Records for the task Start Marker

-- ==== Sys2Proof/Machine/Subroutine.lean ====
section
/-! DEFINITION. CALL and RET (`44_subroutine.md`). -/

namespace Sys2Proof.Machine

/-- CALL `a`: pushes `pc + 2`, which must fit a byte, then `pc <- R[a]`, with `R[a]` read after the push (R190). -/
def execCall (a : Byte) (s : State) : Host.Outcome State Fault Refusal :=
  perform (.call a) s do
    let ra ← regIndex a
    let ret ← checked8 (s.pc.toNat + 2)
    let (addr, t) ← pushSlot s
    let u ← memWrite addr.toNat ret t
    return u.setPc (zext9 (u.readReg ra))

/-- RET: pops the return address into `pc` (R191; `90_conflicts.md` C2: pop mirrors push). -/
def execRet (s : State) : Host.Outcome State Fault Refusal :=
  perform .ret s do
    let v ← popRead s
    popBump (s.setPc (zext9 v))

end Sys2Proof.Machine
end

Records for the task End Marker
Records for the task Start Marker

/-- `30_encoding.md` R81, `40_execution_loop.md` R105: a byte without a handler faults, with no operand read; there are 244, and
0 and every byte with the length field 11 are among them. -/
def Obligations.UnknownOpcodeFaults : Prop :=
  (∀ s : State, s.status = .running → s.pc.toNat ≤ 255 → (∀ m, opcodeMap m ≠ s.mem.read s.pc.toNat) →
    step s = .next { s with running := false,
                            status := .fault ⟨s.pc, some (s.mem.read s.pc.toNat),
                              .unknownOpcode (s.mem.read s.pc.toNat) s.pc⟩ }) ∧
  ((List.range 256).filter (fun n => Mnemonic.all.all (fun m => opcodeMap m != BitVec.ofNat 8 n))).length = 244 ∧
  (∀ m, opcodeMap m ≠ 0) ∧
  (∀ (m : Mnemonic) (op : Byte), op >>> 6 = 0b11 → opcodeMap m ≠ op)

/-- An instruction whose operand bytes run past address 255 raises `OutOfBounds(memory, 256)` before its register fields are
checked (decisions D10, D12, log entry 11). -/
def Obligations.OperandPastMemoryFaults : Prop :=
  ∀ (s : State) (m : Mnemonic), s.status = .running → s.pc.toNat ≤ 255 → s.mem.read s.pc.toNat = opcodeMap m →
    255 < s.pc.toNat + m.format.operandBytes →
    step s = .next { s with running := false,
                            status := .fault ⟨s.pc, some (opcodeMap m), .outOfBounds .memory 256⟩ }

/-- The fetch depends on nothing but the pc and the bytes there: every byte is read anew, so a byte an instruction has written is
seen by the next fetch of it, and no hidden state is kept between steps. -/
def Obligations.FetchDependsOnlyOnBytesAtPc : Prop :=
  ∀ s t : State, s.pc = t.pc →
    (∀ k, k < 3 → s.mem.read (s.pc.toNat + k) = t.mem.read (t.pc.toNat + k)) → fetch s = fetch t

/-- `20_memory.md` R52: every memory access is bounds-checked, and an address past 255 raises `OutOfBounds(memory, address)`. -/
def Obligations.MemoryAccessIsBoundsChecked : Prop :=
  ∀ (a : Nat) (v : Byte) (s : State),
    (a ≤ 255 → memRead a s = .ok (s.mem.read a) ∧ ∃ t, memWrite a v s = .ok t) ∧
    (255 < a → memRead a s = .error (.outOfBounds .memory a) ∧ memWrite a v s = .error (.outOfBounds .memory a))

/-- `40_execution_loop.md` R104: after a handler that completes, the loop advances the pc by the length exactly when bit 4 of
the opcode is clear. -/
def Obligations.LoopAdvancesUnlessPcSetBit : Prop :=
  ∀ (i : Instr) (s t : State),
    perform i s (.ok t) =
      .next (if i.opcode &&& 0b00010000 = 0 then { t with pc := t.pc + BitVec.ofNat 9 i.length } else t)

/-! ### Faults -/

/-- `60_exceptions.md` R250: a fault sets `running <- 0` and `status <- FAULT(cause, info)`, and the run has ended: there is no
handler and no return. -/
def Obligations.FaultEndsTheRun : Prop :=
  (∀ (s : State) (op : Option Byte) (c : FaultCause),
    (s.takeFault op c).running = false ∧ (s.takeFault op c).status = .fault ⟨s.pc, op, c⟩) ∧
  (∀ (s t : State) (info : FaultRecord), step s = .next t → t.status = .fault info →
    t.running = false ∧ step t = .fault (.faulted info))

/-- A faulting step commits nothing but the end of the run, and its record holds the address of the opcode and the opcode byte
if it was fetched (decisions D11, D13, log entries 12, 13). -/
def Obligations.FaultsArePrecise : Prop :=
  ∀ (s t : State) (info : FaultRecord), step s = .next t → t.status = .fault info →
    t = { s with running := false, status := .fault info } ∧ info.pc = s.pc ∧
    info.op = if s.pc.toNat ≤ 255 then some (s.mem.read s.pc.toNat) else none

Records for the task End Marker

:: Problem statement ::
From the entries above, extract each line containing "Host".

:: Written response ::
def execCall (a : Byte) (s : State) : Host.Outcome State Fault Refusal :=
def execRet (s : State) : Host.Outcome State Fault Refusal :=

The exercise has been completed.